Firstly both you and the author aren't really quoting any maths or real world papers or anything. He's backing his up with saying that all the advertisers are using this over A/B though, which is a pretty strong argument. But it occurs to me that for most of your points to stand you need to tackle this particular paragraph:
Like many techniques in machine learning, the simplest strategy is hard to beat. More complicated techniques are worth considering, but they may eke out only a few hundredths of a percentage point of performance. The strategy that has been shown to win out time after time in practical problems is the epsilon-greedy method.
So to tackle you points:
1. Only stands if you show his paragraph above to be wrong. Does epsilon-greedy only work on consistent payouts, or does it work on fluctuating payouts too? It would seem to me that this would be a common occurrence in advertising on websites. I imagine there is some research out there to settle this!

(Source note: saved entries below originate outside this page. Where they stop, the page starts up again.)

/-! ### Deferral and load (R112, R119, R120) -/

/-- A forecast of every region of a heat is valid (R119). -/
def State.fcValid (s : State) (ns : List Nat) : Bool := s.running && ns.all (fun n => (s.rgn n).mode = .FORECAST)

/-- R112 for one heat: its measured or its forecast load ratio exceeds THRESH. -/
def State.deferHeat (s : State) (h : Nat) : Bool :=
  let ns := s.members h
  let th := s.mergeTh (s.domOf h)
  let rt := s.ratedOf ns
  overRatio (sumR (ns.map s.cur16)) rt th ||
  ((List.range 17).any fun k => overRatio ((s.linOf ns (s.step.count + k) : Nat) : Rat) rt th)

/-- The heats that a gate's opening would leave, as lists of regions; one list when it divides nothing. -/
def State.divided (s : State) (g : Nat) : List (List Nat) :=
  match gateEnds g with
  | none => []
  | some (a, b) =>
    let s1 := (s.setGate g false).recompute
    if s1.heatIx a = s1.heatIx b then [s1.members (s1.heatIx a)] else [s1.members (s1.heatIx a), s1.members (s1.heatIx b)]

/-- The estimated load of one part of a heat to be split, mA (R119). -/
def State.splitLoad (s : State) (parent part : List Nat) : Rat :=
  if s.fcValid part then ((sumN (part.map (fun n => s.fFull n s.step.count)) : Nat) : Rat)
  else sumR (parent.map (fun n => ((s.delivered n : Nat) : Rat))) * (part.length : Rat) / (parent.length : Rat)

/-- An open is deferred: a resulting heat's estimated load ratio exceeds 100 % (R120). -/
def State.deferOpen (s : State) (g : Nat) : Bool :=
  match gateEnds g with
  | none => false
  | some (a, _) =>
    let parts := s.divided g
    parts.length = 2 && parts.any (fun part => overRatio (s.splitLoad (s.members (s.heatIx a)) part) (s.ratedOf part) 100)

/-! ### Closing and opening gates at a boundary -/

/-- The states from which a close command begins MERGING (R96). -/
def RgnState.canMerge : RgnState → Bool
  | .ISLAND | .MERGED | .DEGRADED | .MERGING | .SPLITTING => true
  | _ => false

/-- The gate is allowed by the image and joins two placed regions of one domain (R13, R91). -/
def State.gateOk (s : State) (g : Nat) : Bool :=
  match gateEnds g with
  | some (a, b) => s.gatesOk.contains g && s.isPlaced a && s.isPlaced b && s.domOf a = s.domOf b
  | none => false

/-- Join two heats at the closing of a gate: R189's integrator, the higher reference, the joined base set-point as Baton value (R155), the
lifts of both (R291), out of burst (R656). -/
def State.join (s : State) (ha hb g : Nat) : State :=
  let a := s.heat ha
  let b := s.heat hb
  let wa := s.weight (s.members ha)
  let wb := s.weight (s.members hb)
  let base := max (s.baseV ha) (s.baseV hb)
  let ms := s.members ha ++ s.members hb
  let burst := a.burst || b.burst
  let s0 := (s.leaveBurst ha).leaveBurst hb
  let s1 := (s0.setGate g true).recompute
  let h := min ha hb
  let hi := if a.tgt ≥ b.tgt then a else b
  let iH := if wa + wb = 0 then 0 else rnd16 ((of16 a.iH * wa + of16 b.iH * wb) / ((wa + wb : Nat) : Rat))
  let s2 := (s1.modHeat (max ha hb) (fun _ => {})).modHeat h (fun _ => { hi with
    ref := max a.ref b.ref, tgt := max a.tgt b.tgt, iH := iH, burst := false, burstRun := 0, seedIH := burst, seedI := if burst then some (s.exitMean ms) else none, atRun := 0, atTgt := false })
  let s3 := s2.forEach ms (fun s n => s.modRgn n (fun r => { r with batonV := some base }))
  let widen := fun (l : Lift) =>
    if l.regions.any (fun n => ms.contains n) then
      { l with regions := ms.foldl (fun acc n => if acc.contains n then acc else insertN n acc) l.regions }
    else l
  { s3 with pacer := { s3.pacer with lifts := s3.pacer.lifts.map widen } }

/-- The close conditions of R108 but for the voltage and the deferral. -/
def State.closeReady (s : State) (a b : Nat) : Bool :=
  let ok := fun (n : Nat) => (s.rgn n).st.regulating && (s.rgn n).st != .RETAIN
  let noRamp := fun (h : Nat) => (s.members h).all (fun n => s.countLanes n (fun l => l.st = .RAMP) = 0)
  ok a && ok b && noRamp (s.heatIx a) && noRamp (s.heatIx b)

/-- The voltage condition of R108: the outputs differ by less than 10 mV. -/
def State.closeVolt (s : State) (a b : Nat) : Bool :=
  let d := s.out4 a - s.out4 b
  decide (d < 2000 ∧ -2000 < d)

/-- The gate closes (R110, R116, R117). -/
def State.closeGate (s : State) (x : PMerge) (forced : Bool) : State :=
  match gateEnds x.gate with
  | none => s.endMerge x 6
  | some (a, b) =>
    let ha := s.heatIx a
    let hb := s.heatIx b
    let s1 := if ha = hb then s.setGate x.gate true else s.join ha hb x.gate
    let s2 := match x.origin with
      | .rescue n => s1.rgnEvt RGN_EVT.RESCUE .RESCUE n
      | _ => s1
    s2.endMerge x (if forced then 5 else 4)

/-- Replace a pending merge. -/
def State.setMerge (s : State) (x : PMerge) : State :=
  { s with merges := s.merges.map (fun y => if y.gate = x.gate ∧ y.close = x.close ∧ y.origin = x.origin then x else y) }

/-- Judge a pending close at a boundary (R108 to R117); `defer` is false while the time base is UNSYNC (R536). -/
def State.judgeClose (s : State) (x : PMerge) (defer : Bool) : State :=
  match gateEnds x.gate with
  | none => s.endMerge x 6
  | some (a, b) =>
    if !((s.rgn a).st.canMerge && (s.rgn b).st.canMerge) then s.endMerge x 7
    else if 64 ≤ x.vfail then s else
    let d := s.domOf a
    let ha := s.heatIx a
    let hb := s.heatIx b
    let spec := s.specOf ha || s.specOf hb
    let volt := s.closeVolt a b
    let isRescue := match x.origin with
      | .rescue _ => true
      | _ => false
    let past := match x.f with
      | some f => decide (f ≤ s.step.count)
      | none => false
    let held := defer && !isRescue && !past && ha ≠ hb && (s.deferHeat ha || s.deferHeat hb)
    if s.closeReady a b && !spec && volt && !held then s.closeGate x past
    else
      let x1 : PMerge := { x with
        vfail := if volt then 0 else if spec || !defer then x.vfail else x.vfail + 1
        vfailNs := if volt then none else some (x.vfailNs.getD s.now)
        deferred := held
        d := if held then some (x.d.getD s.step.count) else x.d
        f := if held then some (x.f.getD (s.step.count + s.deferMax d)) else x.f }
      (s.setMerge x1).result x.origin (if held then 3 else 2)

/-- A close command falls due (R107, R658, R659). -/
def State.closeDue (s : State) (g : Nat) (o : MergeOrigin) : State :=
  match gateEnds g with
  | none => s.result o 6
  | some (a, b) =>
    if s.closed g then s.result o 4
    else if !((s.rgn a).st.canMerge && (s.rgn b).st.canMerge) then s.result o 7
    else
      let s1 := s.forEach [a, b] (fun s n => s.modRgn n (fun r => { r with st := .MERGING }))
      let x : PMerge := { gate := g, close := true, origin := o }
      { s1 with merges := s1.merges ++ [x] }

/-- An open executes (R118): the heats divide; the combiner then runs for
each resulting heat, with R190's estimate in place of an invalid forecast (State.combine). -/
def State.openExec (s : State) (g : Nat) : State :=
  match gateEnds g with
  | none => s
  | some (a, _) =>
    let parent := s.members (s.heatIx a)
    let parts := s.divided g
    let s1 := s.openGates [g]
    if parts.length ≠ 2 then s1 else
    s1.forEach parts fun s' part =>
      let h := part.headD 0
      if s.fcValid part then s'.modHeat h (fun t => { t with splitDue := true }) else
      let w := s'.weight part
      s'.modHeat h (fun t => { t with
        splitDue := true, seedI := none, fEst := some (if w = 0 then 0 else s.splitLoad parent part / (w : Rat)), iH := 0 })

/-- Judge a pending open at a boundary (R118, R120). -/
def State.judgeOpen (s : State) (x : PMerge) : State :=
  match gateEnds x.gate with
  | none => s.endMerge x 6
  | some (a, b) =>
    if (s.rgn a).st = .RETAIN ∨ (s.rgn b).st = .RETAIN then s.endMerge x 7
    else if !s.closed x.gate then s.endMerge x 4
    else if s.deferMax (s.domOf a) ≤ x.dcount then s
    else if s.deferOpen x.gate then
      let x1 : PMerge := { x with deferred := true, dcount := x.dcount + 1 }
      (s.setMerge x1).result x.origin 3
    else (s.openExec x.gate).endMerge x 4

/-- An open command falls due (R659). -/
def State.openDue (s : State) (g : Nat) (o : MergeOrigin) : State :=
  match gateEnds g with
  | none => s.result o 6
  | some (a, b) =>
    if !s.closed g then s.result o 4
    else if (s.rgn a).st = .RETAIN ∨ (s.rgn b).st = .RETAIN then s.result o 7
    else { s with merges := s.merges ++ [{ gate := g, close := false, origin := o }] }

/-! ### Rescue (R122 to R125) -/

/-- The gate of the rescue merge: the allowed gate to the regulating, non-RETAIN neighbour of its domain whose heat has the lowest load
ratio, the lowest region on a tie (R123). -/
def State.rescueGate (s : State) (n : Nat) : Option (Nat × Nat) :=
  let cand := (gatesOf n).filter fun x => s.gateOk x.1 && (s.rgn x.2).st.regulating && (s.rgn x.2).st != .RETAIN
  argMin (fun x =>
    let ns := s.members (s.heatIx x.2)
    let rt := s.ratedOf ns
    if rt = 0 then 1000000 else sumR (ns.map s.cur16) / (rt : Rat)) cand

2. He addresses this directly in the post: This won't adapt to change. (Your visitors probably don't change. But if you really want to, in the reward function, multiply the old reward value by a forgetting factor)
3. There is no difference between this and A/B testing, the mock code he shows is supposed to go in your A/B testing framework, the code in the controllers is supposed to be the same (and you can remove it the same way).
4. Isn't A/B testing just as bad at testing multiple factors? Why wouldn't you 'notice', you should theoretically see the same percentages for each stage. And would be able to notice the oddity.
5. Again this only stands if you show his paragraph above to be wrong. You are suggesting that a complicated strategy will win, which he says isn't true.
The difference in this case is not a few hundredths of a point of convergence. It is a question of potentially drawing wrong conclusions about the wrong version for 100x as long as you need to.
If your really concerned about rapidly changing events just add a diminishing return. AKA multiply both the success and failure number by say .9999 after each test.
so 34/2760 = 34.9966/2760.724 on success or 33.9966/2760.724 on a failure.
As to diminishing factor you diminish both the numerator and the denominator for a bucket every time you test that bucket. If you want something next to perfect try http://en.wikipedia.org/wiki/Bayesian_statistics, but that eat's a lot of CPU and is harder to code for minimal gain.